The small p-values of all these parameters show a high level of statistical significance, which confirms our visual impression that the interaction term has helped us to better understand and explain the data.

Interactions between two continuous variables

Interaction terms can also be used to capture the non-linear, synergistic effects of two or more continuous variables. Rather than a “shift” from one level to the next, we may instead interpret the interaction term as a way to turn one variable’s beta (slope) from a constant parameter to a “slider” of sorts which creates smoothly varying slopes for different values of the other predictor.

This may be one instance where an equation can make the text plainer, rather than the other way around — below, I will write out a regression formula with two continuous predictors and their interaction term, and then I will twice re-arrange terms and re-write the equation so that you can see how the interaction can be used to modify either original slope.

\[\begin{aligned} (1) \quad y_i &= \beta_0 + \beta_1 x_{1,i} + \beta_2 x_{2,i} + \beta_3 (x_{1,i} \cdot x_{2,i}) + \varepsilon_i \\ (2) \quad y_i &= \beta_0 + (\beta_1 + \beta_3 x_{2,i}) x_{1,i} + \beta_2 x_{2,i} + \varepsilon_i \\ (3) \quad y_i &= \beta_0 + \beta_1 x_{1,i} + (\beta_2 + \beta_3 x_{1,i}) x_{2,i} + \varepsilon_i \end{aligned}\]

All three of these equations are arithmetically equal. The interaction term has effectively become “a slope on a slope”, modifying the effect size of one variable as the other variable changes.

Illustrating the effect of adding these interaction terms can be difficult: when dealing with multiple continuous predictors, we generally have to resort to 3D plots, choropleths, contour plots, etc. Let’s instead focus simply on reading and interpreting a table of coefficients. Consider a hypothetical regression predicting the auction value of diamonds of various sizes (measured in carats) and clarities (measured continuously 0–100, with 100 being flawless). We can guess that large diamonds cost more, and that diamonds of better clarity cost more. We may also guess that a flawless large diamond is exceptionally rare and valuable, since imperfections are more easily hidden in smaller gems.

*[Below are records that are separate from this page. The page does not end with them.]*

-- ==== Sys2Proof/Machine/Trace.lean ====
section
/-! DEFINITION. Recorded mode: the run-time clock, the trace ring's records, and what a record run logs and a replay takes from
its log (R41, R332–R335). -/

namespace Sys2Proof.Machine

/-- Whether an address is the host's memory, or another module's (R225). -/
def isHost (pa : Nat) : Bool := bits pa 50 2 == 1
def isOther (pa : Nat) : Bool := bits pa 50 2 == 3

/-- The groups of the context in recorded mode wait on the ring: a full one while it records, in a replay an event whose record has not
been placed yet (R333, R335). -/
def Recd.waits (r : Recd) : Bool := r.active && if r.replay then r.hold else r.stalled

/-- An event of a replay needs a record that the log does not hold yet (R335). -/
def Recd.short (r : Recd) : Recd := { r with stalled := true, hold := true }

/-- A context is in recorded mode (R332). -/
def State.recording (s : State) (ctx : Nat) : Bool := s.recd.active && s.recd.ctx == ctx

/-- Lexicographic order of lists of keys. -/
def rankLt : List Nat → List Nat → Bool
  | a :: r, b :: q => a < b || (a == b && rankLt r q)
  | _, _ => false

/-- The element with the smallest keys, the first of equals. -/
def firstBy {α : Type} (f : α → List Nat) : List α → Option α
  | [] => none
  | x :: r =>
    match firstBy f r with
    | some y => if rankLt (f y) (f x) then some y else some x
    | none => some x

/-- The place of a request at an arbiter: those of the context in recorded mode go in the fixed order of hearth and group slot (R332), and
before those of other contexts, which keep the order they came in (DESIGN CHOICE, log 74). `k` is hearth × 128 + group slot. -/
def State.turn (s : State) (ctx k : Nat) : List Nat := if s.recording ctx then [0, k] else [1]

/-- The run-time clock of a context (R41, R333). -/
def State.runClock (s : State) (ctx : Nat) : Nat := (tabD s.ctxs ctx {}).run + 1

/-- The 32 bytes of a trace record (R333). -/
def traceBytes (ty die clk : Nat) (payload : List Byte) : List Byte :=
  leBytes 1 ty ++ leBytes 1 die ++ leBytes 6 0 ++ leBytes 8 clk ++ (payload ++ List.replicate (16 - payload.length) 0)

/-- A record appended in record mode; it waits in the device until it is written to the ring (R333). -/
def State.trace (s : State) (ctx ty die : Nat) (payload : List Byte) : State :=
  if s.recording ctx && !s.recd.replay then
    { s with recd := { s.recd with pend := s.recd.pend ++ [traceBytes ty die (s.runClock ctx) payload] } }
  else s

/-- The payload of a type 2 record: address and length (R333). -/
def datumHead (pa : Nat) (data : List Byte) : List Byte := leBytes 8 pa ++ leBytes 8 data.length

/-- The further records a datum fills, the last one to its end with zeros (R333). -/
def datumBody (data : List Byte) : List (List Byte) := (chunks 32 data).map fun b => b ++ List.replicate (32 - b.length) 0

/-- An inbound datum recorded: its head, directly followed by its bytes (R333). -/
def State.traceDatum (s : State) (die pa : Nat) (data : List Byte) : State :=
  if s.recd.active && !s.recd.replay then
    let s := s.trace s.recd.ctx 2 die (datumHead pa data)
    { s with recd := { s.recd with pend := s.recd.pend ++ datumBody data } }
  else s

/-- The byte an offset beyond TAIL holds, modulo TSIZE (R335). -/
def State.logByte (s : State) (i : Nat) : Byte := memGet s.mem (s.recd.tbase + (s.recd.tail + i) % max s.recd.tsize 32)

/-- The next record of the log, while one is available (R334, R335). -/
def State.nextRecord (s : State) : Option (List Byte) :=
  if s.recd.tail = s.recd.head then none else some ((List.range 32).map s.logByte)

/-- n records consumed; STALLED is set once TAIL equals HEAD (R335). -/
def State.consumeRecords (s : State) (n : Nat) : State :=
  let tail := (s.recd.tail + 32 * n) % max s.recd.tsize 32
  { s with recd := { s.recd with tail := tail, count := s.recd.count + n, stalled := s.recd.stalled || tail == s.recd.head } }

/-- The records a datum of n bytes takes. -/
def datumRecords (n : Nat) : Nat := 1 + (n + 31) / 32

/-- Whether n records are available (R335). -/
def State.logHolds (s : State) (n : Nat) : Bool :=
  n ≤ (s.recd.head + max s.recd.tsize 32 - s.recd.tail) % max s.recd.tsize 32 / 32

/-- The fields of a record: type, clock, and the two words of its payload. -/
def recType (b : List Byte) : Nat := leNat (b.take 1)
def recClock (b : List Byte) : Nat := leNat ((b.drop 8).take 8)
def recWord (b : List Byte) (i : Nat) : Nat := leNat ((b.drop (16 + 8 * i)).take 8)

/-- A group suspended by the device itself, with no trap of its own: the cause code 0 names none (R334). -/
def Group.halt (g : Group) : Group := if g.susp.isNone then { g with susp := some { code := 0 } } else g

/-- Replay met an event its log does not hold: MISMATCH is set, the context's groups, resident or saved, are suspended and the device
error interrupt is raised (R334). -/
def State.mismatch (s : State) : State :=
  if s.recd.mismatch then s else
  let stop := fun (p : Nat × Group) => if p.2.ctx = s.recd.ctx then (p.1, p.2.halt) else p
  let s : State :=
    { s with groups := s.groups.map stop, saved := s.saved.map fun (v : Saved) => { v with groups := v.groups.map stop } }
  ({ s with recd := { s.recd with mismatch := true } } : State).devError 9 0

/-- A read of `%time` by a group (R41, R333, R334): device time, logged; in replay the logged value of the record for this
group at this clock. None while the log has no record yet. -/
def State.timeRead (s : State) (k ctx : Nat) : State × Option Nat :=
  let who := leBytes 1 (hearthOf k % 36) ++ leBytes 1 (k % 128) ++ leBytes 6 0
  if s.recording ctx && s.recd.replay then
    match s.nextRecord with
    | none => ({ s with recd := s.recd.short }, none)
    | some b =>
      if b.take 24 = (traceBytes 3 (dieOf (hearthOf k)) (s.runClock ctx) who).take 24 then
        (s.consumeRecords 1, some (recWord b 1))
      else (s.mismatch, none)
  else (s.trace ctx 3 (dieOf (hearthOf k)) (who ++ leBytes 8 s.now), some s.now)

/-- A completion of a recorded context's own read of host memory or of another module (R333, R334): logged with its bytes, and in replay
taken from the log. None while the log has no record yet. -/
def State.ownRead (s : State) (h ctx pa : Nat) (data : List Byte) : State × Option (List Byte) :=
  if !s.recording ctx || !(isHost pa || isOther pa) || data.isEmpty then (s, some data)
  else if !s.recd.replay then (s.traceDatum (dieOf h) pa data, some data)
  else
    match s.nextRecord with
    | none => ({ s with recd := s.recd.short }, none)
    | some b =>
      if b != traceBytes 2 (dieOf h) (s.runClock ctx) (datumHead pa data) then (s.mismatch, none)
      else if !s.logHolds (datumRecords data.length) then ({ s with recd := s.recd.short }, none)
      else (s.consumeRecords (datumRecords data.length), some ((List.range data.length).map fun i => s.logByte (32 + i)))

/-- Reads of one instruction logged, or taken from the log (R333, R334): physical address and bytes of each. -/
def State.ownReads (s : State) (h ctx : Nat) : List (Nat × List Byte) → State × Option (List (List Byte))
  | [] => (s, some [])
  | x :: r =>
    match s.ownRead h ctx x.1 x.2 with
    | (s, none) => (s, none)
    | (s, some b) =>
      match s.ownReads h ctx r with
      | (s, some l) => (s, some (b :: l))
      | (s, none) => (s, none)

/-- The records of reads that a step has to make again are taken back. -/
def State.undoTrace (s s0 : State) : State :=
  if s.recd.mismatch then s
  else { s with recd := { s0.recd with stalled := s0.recd.stalled || s.recd.hold, hold := s.recd.hold } }

/-- The log can serve a read of n bytes of a recorded context (R334, R335). -/
def State.logReady (s : State) (ctx pa n : Nat) : Bool :=
  !(s.recording ctx && s.recd.replay && (isHost pa || isOther pa)) || (!s.recd.mismatch && s.logHolds (datumRecords n))

end Sys2Proof.Machine
end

\[y_i = \beta_0 + \beta_1 \mathrm{size}_i + \beta_2 \mathrm{clarity}_i + \beta_3 (\mathrm{size}_i \cdot \mathrm{clarity}_i) + \varepsilon_i\]

We may suppose some parameter estimates, just for the sake of illustration:

Model term Estimate Interpretation
\(\hat{\beta}_0\) \(75\) Fixed costs of buying any diamond (shipping, certification, etc.)
\(\hat{\beta}_1\) \(800\) All else equal, every additional carat adds 800 to the cost
\(\hat{\beta}_2\) \(5\) A 1-point increase in clarity always adds at least 5 to the cost
\(\hat{\beta}_3\) \(20\) The same 1-point increase in clarity adds 25 to the cost of a 1-carat diamond and 45 to the cost of a 2-carat diamond

Interactions between factors and continuous variables

Now that we have seen how interactions between factors and interactions between continuous predictors work, it will not be difficult to understand the interaction between a factor and a continuous variable. In general, these interactions allow us to model separate slopes for a continuous predictor among different category groups.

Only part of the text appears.